<<<<

/-- Class 5, EX (R323). -/
def ex (w : W64) : Res Instr :=
  let e := eOf w
  match e.op.toNat with
  | 0x01 => do
    need (e.mod.extractLsb' 0 2 == 0) .nonzeroField
    return .cpy (← cpySpace (e.mod.extractLsb' 6 2)) (← cpySpace (e.mod.extractLsb' 4 2))
      (← cpyKind (e.mod.extractLsb' 2 2)) (reg e.d) (reg e.a) (optReg e.b) (reg e.c) e.imm
  | 0x02 => do
    eZero e true true true false false true
    need (e.mod.extractLsb' 0 2 == 0) .nonzeroField
    need (e.mod.extractLsb' 4 4 == 4 || e.mod.extractLsb' 4 4 == 1) .reservedCode
    return .tcpy (e.mod.extractLsb' 4 4 == 4) (← cpyKind (e.mod.extractLsb' 2 2)) (reg e.d) (← sreg e.a) e.imm
  | 0x03 => do
    eZero e true false true false false true
    need (e.mod.extractLsb' 1 7 == 0 && e.imm.extractLsb' 8 8 == 0) .nonzeroField
    return .bexp (flag (e.mod.extractLsb' 0 1)) (reg e.a) (e.imm.extractLsb' 0 8)
  | 0x08 => do
    eZero e false true true false false false
    return .gstart (reg e.d) (← sreg e.a)
  | 0x09 => do
    eZero e false false true true false true
    return .gcond (← sreg e.a) (reg e.b) e.imm
  | 0x0A => do
    eZero e false true true false false false
    return .launch (← sreg e.d) (← sreg e.a)
  | 0x10 => do
    eZero e true true true true false false
    need (e.mod.extractLsb' 1 7 == 0) .nonzeroField
    return .ptnew (flag (e.mod.extractLsb' 0 1)) (← sreg e.d) (← sreg e.a) (← sreg e.b)
  | 0x11 => do
    eZero e false false true false false false
    return .ptfree (← sreg e.a)
  | 0x12 => do
    eZero e false true true false false true
    need (e.imm.extractLsb' 3 13 == 0) .nonzeroField
    return .seeh (← sreg e.d) (← sreg e.a) (e.imm.extractLsb' 0 3)
  | 0x13 => do
    eZero e false false true false false false
    return .drop (← sreg e.a)
  | 0x14 => do
    eZero e false true true true false false
    return .hsend (← sreg e.d) (← sreg e.a) (← sreg e.b)
  | 0x15 => do
    eZero e false true true false false false
    return .hrecv (← sreg e.d) (← sreg e.a)
  | 0x18 => do
    eZero e false true true false false true
    return .wqpost (← sreg e.d) (← sreg e.a) (← fin64 e.imm)
  | 0x19 => do
    eZero e true true true false false false
    need (e.mod.extractLsb' 1 7 == 0) .nonzeroField
    return .triga (flag (e.mod.extractLsb' 0 1)) (← sreg e.d) (← sreg e.a)
  | 0x1A => do
    eZero e false false true false false true
    return .cntadd (← fin64 e.imm) (reg e.a)
  | 0x20 => do
    eZero e false true true false false false
    return .sysc (← sreg e.d) (reg e.a)
  | 0x21 => do
    eZero e true false true true false false
    need (e.mod == 0 || e.mod == 0x10) .reservedCode
    return .sret (← sreg e.a) (← sreg e.b) (e.mod == 0x10)
  | 0x22 => do
    eZero e true true false false false false
    need (e.mod.extractLsb' 1 7 == 0) .reservedCode
    return .tstamp (flag (e.mod.extractLsb' 0 1)) (← sreg e.d)
  | 0x30 => do
    eZero e true false true true false false
    match e.mod.toNat with
    | 0 => return .ktlbi 0 (some (← sreg e.a)) (reg e.b)
    | 1 => return .ktlbi 1 (some (← sreg e.a)) (reg e.b)
    | 2 => return .ktlbi 2 (some (← sreg e.a)) (reg e.b)
    | 3 => do
      need (e.a == 0) .nonzeroField
      return .ktlbi 3 none (reg e.b)
    | _ => .error .reservedCode
  | 0x31 => do
    eZero e true true true true false true
    match e.mod.toNat with
    | 0 => return .kget 0 (← sreg e.d) (← sreg e.a) (reg e.b) e.imm
    | 1 => return .kget 1 (← sreg e.d) (← sreg e.a) (reg e.b) e.imm
    | 2 => return .kget 2 (← sreg e.d) (← sreg e.a) (reg e.b) e.imm
    | 3 => return .kget 3 (← sreg e.d) (← sreg e.a) (reg e.b) e.imm
    | _ => .error .reservedCode
  | 0x32 => do
    eZero e true false true true true true
    match e.mod.toNat with
    | 2 => return .kset false (← sreg e.a) (reg e.b) (reg e.c) e.imm
    | 3 => return .kset true (← sreg e.a) (reg e.b) (reg e.c) e.imm
    | _ => .error .reservedCode
  | 0x33 => do
    eZero e true false true true false false
    match e.mod.toNat with
    | 0 => return .kresumeResume (← sreg e.a) (reg e.b)
    | 1 => return .kresumeStep (← sreg e.a) (reg e.b)
    | 2 => return .kresumeKill (← sreg e.a) (reg e.b)
    | 3 => return .kresumeEngresume (reg e.a) (reg e.b)
    | 4 => return .kresumeEngend (reg e.a) (reg e.b)
    | _ => .error .reservedCode
  | _ => .ok (.unassignedOpcode .ex w)

/-- The fields of a word through the map of its class. -/
def fields (c : Cls) (w : W64) : Res Instr :=
  match c with
  | .sc => sc w
  | .vx => vx w
  | .tx => tx w
  | .mx => mx w
  | .cf => cf w
  | .ex => ex w

end Decode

>>>>

WORK REQUIRED: Write the opening line of the data above and every line after it, exactly, stopping once you have written the line with "return .cpy (←".

REPLY:
/-- Class 5, EX (R323). -/
def ex (w : W64) : Res Instr :=
  let e := eOf w
  match e.op.toNat with
  | 0x01 => do
    need (e.mod.extractLsb' 0 2 == 0) .nonzeroField
    return .cpy (← cpySpace (e.mod.extractLsb' 6 2)) (← cpySpace (e.mod.extractLsb' 4 2))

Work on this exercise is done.